> [Work request] Scan the listing below and copy each line holding the word "DEFINITION".

[[ Supplied records open ]]

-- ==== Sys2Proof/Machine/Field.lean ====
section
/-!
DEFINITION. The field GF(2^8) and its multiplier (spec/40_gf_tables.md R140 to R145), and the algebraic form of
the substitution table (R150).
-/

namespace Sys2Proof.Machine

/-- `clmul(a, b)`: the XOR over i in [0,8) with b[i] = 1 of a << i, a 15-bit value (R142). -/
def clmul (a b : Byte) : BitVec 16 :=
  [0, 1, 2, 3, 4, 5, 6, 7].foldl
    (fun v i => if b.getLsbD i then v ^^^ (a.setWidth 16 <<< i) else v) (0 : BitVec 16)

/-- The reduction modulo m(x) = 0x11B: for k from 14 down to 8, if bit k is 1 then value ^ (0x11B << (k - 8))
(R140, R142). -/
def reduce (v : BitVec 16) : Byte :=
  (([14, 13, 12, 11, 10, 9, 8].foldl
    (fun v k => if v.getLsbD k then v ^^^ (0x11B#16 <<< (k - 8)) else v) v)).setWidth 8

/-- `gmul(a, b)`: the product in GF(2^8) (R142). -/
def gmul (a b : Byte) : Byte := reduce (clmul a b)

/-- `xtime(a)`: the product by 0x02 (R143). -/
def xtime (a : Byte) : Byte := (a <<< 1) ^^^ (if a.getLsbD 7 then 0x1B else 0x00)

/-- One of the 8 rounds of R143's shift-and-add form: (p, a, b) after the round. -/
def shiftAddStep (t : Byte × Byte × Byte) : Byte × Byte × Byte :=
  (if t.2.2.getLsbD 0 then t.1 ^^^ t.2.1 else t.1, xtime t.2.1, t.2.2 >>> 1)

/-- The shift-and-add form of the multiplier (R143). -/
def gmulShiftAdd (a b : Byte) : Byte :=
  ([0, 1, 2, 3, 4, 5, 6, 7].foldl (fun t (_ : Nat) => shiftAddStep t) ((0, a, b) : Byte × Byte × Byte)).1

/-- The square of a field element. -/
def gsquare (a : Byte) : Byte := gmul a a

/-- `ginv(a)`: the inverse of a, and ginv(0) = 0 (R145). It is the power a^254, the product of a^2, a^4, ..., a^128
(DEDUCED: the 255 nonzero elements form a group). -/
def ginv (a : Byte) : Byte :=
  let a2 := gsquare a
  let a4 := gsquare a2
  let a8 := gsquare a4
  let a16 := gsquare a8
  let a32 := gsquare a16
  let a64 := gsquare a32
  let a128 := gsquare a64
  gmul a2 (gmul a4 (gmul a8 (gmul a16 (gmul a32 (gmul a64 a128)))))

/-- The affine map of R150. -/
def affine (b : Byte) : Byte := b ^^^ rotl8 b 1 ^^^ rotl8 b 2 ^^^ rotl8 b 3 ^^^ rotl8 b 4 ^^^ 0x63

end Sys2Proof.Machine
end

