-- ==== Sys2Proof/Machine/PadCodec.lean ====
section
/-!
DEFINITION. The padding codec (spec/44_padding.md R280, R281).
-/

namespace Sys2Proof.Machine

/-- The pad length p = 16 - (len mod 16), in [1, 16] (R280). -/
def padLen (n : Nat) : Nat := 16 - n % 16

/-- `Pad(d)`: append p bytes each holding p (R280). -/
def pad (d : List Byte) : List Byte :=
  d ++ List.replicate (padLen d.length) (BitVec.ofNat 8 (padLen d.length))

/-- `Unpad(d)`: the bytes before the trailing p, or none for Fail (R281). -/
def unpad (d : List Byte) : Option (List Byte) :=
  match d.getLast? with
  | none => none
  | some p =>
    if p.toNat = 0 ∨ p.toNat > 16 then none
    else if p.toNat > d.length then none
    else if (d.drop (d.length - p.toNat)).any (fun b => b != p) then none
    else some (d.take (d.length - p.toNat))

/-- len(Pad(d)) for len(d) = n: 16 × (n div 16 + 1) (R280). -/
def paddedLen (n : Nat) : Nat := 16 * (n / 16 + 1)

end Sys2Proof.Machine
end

[[ Supplied records closed ]]

> [Answer space]
DEFINITION. The field GF(2^8) and its multiplier (spec/40_gf_tables.md R140 to R145), and the algebraic form of
DEFINITION. The padding codec (spec/44_padding.md R280, R281).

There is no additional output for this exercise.